# What you will do:
Give again, word for word, every line in the entries below from the line with "let each := fun" up to and including the line with "def productElem (m", and no other line.

# Data provided:

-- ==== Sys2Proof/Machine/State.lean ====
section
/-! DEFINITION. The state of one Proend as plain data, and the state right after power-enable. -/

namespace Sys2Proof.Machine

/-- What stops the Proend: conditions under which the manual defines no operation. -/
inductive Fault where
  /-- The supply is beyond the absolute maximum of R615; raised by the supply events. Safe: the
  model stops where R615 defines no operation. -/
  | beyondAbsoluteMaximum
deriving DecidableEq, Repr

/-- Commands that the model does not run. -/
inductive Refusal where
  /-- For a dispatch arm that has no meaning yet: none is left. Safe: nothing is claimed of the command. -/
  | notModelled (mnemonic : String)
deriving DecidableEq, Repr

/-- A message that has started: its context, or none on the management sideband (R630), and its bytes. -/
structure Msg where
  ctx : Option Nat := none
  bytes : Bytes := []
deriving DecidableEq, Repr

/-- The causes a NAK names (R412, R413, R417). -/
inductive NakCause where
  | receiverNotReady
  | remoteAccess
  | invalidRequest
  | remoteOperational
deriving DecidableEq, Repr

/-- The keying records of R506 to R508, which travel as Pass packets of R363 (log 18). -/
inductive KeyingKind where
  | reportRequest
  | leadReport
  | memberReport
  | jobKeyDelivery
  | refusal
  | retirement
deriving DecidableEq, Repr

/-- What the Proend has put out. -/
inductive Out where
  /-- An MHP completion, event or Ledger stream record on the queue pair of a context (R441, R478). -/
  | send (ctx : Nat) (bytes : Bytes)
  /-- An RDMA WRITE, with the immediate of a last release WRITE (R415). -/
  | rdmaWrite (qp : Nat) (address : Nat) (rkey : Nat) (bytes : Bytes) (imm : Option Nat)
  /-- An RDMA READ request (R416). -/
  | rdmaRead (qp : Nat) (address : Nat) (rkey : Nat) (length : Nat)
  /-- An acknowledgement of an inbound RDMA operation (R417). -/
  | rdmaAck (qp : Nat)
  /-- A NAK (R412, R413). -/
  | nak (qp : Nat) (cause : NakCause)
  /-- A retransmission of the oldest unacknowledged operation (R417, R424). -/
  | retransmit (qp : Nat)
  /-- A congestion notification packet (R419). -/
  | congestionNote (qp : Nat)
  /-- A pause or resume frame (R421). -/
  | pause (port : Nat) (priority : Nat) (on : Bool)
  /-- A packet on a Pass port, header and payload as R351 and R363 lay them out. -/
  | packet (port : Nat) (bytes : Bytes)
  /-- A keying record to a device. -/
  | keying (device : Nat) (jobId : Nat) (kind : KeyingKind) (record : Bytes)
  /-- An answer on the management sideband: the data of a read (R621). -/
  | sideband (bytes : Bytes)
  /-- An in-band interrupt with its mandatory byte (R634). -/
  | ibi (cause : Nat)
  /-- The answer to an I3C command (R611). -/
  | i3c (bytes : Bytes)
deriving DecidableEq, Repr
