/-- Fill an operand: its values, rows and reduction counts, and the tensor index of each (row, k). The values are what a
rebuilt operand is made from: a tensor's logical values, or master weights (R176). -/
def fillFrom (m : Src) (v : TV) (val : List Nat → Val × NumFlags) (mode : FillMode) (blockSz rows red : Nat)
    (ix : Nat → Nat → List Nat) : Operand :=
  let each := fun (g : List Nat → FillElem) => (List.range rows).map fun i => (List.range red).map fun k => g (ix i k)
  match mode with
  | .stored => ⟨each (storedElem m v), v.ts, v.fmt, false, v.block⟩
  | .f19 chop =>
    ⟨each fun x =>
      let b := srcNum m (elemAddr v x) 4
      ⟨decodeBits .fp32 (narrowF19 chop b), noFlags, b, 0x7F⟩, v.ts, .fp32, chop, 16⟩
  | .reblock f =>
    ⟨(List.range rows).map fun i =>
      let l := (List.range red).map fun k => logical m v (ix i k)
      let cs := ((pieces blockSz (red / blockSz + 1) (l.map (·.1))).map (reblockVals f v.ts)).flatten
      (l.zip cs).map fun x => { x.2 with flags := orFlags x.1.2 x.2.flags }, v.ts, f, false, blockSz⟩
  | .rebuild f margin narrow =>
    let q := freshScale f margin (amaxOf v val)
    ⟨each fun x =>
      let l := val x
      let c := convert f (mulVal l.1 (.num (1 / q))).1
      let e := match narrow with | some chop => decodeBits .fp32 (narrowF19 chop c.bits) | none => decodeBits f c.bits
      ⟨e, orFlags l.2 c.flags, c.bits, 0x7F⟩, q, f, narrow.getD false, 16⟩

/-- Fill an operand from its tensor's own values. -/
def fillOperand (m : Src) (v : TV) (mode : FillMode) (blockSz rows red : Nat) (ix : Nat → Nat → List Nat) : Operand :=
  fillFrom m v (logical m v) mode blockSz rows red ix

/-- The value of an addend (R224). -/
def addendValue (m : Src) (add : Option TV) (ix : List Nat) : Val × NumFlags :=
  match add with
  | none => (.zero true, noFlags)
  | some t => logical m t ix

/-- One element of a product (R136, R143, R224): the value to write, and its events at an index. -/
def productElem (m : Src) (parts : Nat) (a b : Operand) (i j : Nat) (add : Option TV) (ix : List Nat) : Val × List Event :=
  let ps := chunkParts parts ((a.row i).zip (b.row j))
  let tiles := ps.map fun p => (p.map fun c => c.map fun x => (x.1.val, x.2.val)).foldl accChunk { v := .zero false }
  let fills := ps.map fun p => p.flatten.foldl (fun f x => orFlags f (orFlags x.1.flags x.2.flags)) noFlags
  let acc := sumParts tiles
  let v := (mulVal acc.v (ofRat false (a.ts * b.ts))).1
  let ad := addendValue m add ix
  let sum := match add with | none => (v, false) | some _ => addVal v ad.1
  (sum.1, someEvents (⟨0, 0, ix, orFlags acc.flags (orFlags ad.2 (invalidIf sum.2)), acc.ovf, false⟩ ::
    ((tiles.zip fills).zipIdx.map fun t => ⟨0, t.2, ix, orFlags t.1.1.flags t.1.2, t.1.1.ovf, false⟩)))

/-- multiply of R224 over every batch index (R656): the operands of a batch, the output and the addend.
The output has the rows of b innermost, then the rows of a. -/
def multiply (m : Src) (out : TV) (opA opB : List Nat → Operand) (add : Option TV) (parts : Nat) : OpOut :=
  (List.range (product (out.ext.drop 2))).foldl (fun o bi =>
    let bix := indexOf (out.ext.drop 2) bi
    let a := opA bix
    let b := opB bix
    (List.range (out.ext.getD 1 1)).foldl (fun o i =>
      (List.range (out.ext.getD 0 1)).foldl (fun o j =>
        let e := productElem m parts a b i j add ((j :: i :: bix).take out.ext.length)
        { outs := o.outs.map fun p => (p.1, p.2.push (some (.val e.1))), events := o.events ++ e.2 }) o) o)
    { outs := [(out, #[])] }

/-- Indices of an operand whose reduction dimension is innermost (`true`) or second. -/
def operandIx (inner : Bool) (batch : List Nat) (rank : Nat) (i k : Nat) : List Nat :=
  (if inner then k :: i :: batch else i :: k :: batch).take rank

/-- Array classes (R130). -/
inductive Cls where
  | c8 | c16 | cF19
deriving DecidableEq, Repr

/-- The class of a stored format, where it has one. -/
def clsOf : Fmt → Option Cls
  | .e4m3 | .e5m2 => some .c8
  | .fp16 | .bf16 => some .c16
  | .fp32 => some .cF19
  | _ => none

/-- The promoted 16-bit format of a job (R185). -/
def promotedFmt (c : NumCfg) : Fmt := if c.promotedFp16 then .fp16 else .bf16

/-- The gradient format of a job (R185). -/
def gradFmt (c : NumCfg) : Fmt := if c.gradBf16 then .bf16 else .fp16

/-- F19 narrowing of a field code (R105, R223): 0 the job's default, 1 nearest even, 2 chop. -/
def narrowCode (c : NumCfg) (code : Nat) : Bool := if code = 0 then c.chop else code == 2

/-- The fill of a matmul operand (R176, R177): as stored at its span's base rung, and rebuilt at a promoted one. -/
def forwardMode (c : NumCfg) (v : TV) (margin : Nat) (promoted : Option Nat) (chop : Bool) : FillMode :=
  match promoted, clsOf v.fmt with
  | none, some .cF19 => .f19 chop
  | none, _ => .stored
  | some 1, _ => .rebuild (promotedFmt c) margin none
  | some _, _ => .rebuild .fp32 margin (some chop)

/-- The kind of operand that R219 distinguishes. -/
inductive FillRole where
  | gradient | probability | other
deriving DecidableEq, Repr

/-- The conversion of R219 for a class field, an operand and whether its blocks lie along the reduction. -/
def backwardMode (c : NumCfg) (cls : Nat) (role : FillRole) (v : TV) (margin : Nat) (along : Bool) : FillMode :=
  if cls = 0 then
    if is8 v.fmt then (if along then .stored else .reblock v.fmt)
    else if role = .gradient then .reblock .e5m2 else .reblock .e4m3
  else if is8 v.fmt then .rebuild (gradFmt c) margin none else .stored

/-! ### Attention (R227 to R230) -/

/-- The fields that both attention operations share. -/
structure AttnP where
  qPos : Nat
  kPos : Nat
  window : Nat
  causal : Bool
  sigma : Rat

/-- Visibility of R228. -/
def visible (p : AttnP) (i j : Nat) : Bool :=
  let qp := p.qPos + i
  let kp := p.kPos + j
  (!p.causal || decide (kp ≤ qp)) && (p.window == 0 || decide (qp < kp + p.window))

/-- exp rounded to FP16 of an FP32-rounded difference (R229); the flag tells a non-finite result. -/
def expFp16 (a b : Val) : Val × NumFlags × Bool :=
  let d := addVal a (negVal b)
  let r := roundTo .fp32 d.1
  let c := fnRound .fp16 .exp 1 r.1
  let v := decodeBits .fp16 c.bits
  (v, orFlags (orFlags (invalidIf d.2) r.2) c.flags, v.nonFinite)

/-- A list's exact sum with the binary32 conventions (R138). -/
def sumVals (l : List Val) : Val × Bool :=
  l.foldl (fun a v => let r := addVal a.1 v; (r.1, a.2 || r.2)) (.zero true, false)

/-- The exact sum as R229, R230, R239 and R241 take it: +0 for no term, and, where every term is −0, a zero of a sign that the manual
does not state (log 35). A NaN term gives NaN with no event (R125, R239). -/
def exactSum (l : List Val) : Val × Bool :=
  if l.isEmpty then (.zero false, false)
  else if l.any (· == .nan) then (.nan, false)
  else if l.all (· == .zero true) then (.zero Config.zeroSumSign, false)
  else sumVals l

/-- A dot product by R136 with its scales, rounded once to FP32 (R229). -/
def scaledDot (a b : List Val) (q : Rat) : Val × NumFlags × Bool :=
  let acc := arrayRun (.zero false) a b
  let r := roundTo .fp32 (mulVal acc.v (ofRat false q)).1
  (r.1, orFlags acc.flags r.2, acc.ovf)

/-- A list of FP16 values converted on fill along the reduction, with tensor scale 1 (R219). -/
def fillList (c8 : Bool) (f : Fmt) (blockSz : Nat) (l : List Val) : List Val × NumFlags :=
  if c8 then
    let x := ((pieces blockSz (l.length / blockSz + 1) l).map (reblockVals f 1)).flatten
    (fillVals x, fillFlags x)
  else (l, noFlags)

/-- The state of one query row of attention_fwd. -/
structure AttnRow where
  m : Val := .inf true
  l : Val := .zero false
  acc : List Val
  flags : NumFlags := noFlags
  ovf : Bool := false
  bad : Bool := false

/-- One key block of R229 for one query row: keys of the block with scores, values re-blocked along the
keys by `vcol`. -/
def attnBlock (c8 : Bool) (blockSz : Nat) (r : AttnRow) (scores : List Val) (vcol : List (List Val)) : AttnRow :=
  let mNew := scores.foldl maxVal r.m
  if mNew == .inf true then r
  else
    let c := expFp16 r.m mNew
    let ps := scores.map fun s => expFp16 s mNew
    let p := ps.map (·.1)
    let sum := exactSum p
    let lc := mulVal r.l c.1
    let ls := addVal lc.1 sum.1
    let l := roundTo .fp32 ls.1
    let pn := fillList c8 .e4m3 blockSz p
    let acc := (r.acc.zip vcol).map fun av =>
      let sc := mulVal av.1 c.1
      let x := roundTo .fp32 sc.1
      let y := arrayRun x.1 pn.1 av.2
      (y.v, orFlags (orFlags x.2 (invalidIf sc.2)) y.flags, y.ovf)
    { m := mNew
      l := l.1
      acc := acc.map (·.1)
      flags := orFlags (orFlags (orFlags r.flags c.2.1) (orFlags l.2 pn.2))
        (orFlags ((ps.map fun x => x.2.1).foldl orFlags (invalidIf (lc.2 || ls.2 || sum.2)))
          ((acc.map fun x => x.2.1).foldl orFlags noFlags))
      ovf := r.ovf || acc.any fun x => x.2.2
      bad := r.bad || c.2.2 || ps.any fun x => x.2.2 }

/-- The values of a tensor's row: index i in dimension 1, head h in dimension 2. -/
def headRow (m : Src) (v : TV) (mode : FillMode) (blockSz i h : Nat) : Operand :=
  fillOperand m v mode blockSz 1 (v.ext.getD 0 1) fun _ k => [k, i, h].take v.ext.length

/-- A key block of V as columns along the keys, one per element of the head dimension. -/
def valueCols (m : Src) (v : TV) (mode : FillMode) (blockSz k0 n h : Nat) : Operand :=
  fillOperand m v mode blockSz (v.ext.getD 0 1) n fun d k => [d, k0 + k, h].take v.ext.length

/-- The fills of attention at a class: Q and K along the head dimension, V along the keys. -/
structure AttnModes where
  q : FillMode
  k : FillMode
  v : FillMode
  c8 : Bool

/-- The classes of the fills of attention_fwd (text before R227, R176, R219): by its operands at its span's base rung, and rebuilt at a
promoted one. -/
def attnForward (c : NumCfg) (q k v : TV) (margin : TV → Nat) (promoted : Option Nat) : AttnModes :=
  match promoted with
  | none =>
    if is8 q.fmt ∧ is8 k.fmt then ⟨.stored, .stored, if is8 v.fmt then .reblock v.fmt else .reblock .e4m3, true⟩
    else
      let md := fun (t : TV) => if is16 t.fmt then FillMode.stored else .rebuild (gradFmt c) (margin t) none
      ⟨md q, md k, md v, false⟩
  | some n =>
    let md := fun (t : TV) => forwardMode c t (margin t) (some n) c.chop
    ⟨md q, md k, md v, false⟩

# Task output:
  let each := fun (g : List Nat → FillElem) => (List.range rows).map fun i => (List.range red).map fun k => g (ix i k)
  match mode with
  | .stored => ⟨each (storedElem m v), v.ts, v.fmt, false, v.block⟩
  | .f19 chop =>
    ⟨each fun x =>
      let b := srcNum m (elemAddr v x) 4
      ⟨decodeBits .fp32 (narrowF19 chop b), noFlags, b, 0x7F⟩, v.ts, .fp32, chop, 16⟩
  | .reblock f =>
    ⟨(List.range rows).map fun i =>
      let l := (List.range red).map fun k => logical m v (ix i k)
      let cs := ((pieces blockSz (red / blockSz + 1) (l.map (·.1))).map (reblockVals f v.ts)).flatten
      (l.zip cs).map fun x => { x.2 with flags := orFlags x.1.2 x.2.flags }, v.ts, f, false, blockSz⟩
  | .rebuild f margin narrow =>
    let q := freshScale f margin (amaxOf v val)
    ⟨each fun x =>
      let l := val x
      let c := convert f (mulVal l.1 (.num (1 / q))).1
      let e := match narrow with | some chop => decodeBits .fp32 (narrowF19 chop c.bits) | none => decodeBits f c.bits
      ⟨e, orFlags l.2 c.flags, c.bits, 0x7F⟩, q, f, narrow.getD false, 16⟩

/-- Fill an operand from its tensor's own values. -/
def fillOperand (m : Src) (v : TV) (mode : FillMode) (blockSz rows red : Nat) (ix : Nat → Nat → List Nat) : Operand :=
  fillFrom m v (logical m v) mode blockSz rows red ix

/-- The value of an addend (R224). -/
def addendValue (m : Src) (add : Option TV) (ix : List Nat) : Val × NumFlags :=
  match add with
  | none => (.zero true, noFlags)
  | some t => logical m t ix

/-- One element of a product (R136, R143, R224): the value to write, and its events at an index. -/
def productElem (m : Src) (parts : Nat) (a b : Operand) (i j : Nat) (add : Option TV) (ix : List Nat) : Val × List Event :=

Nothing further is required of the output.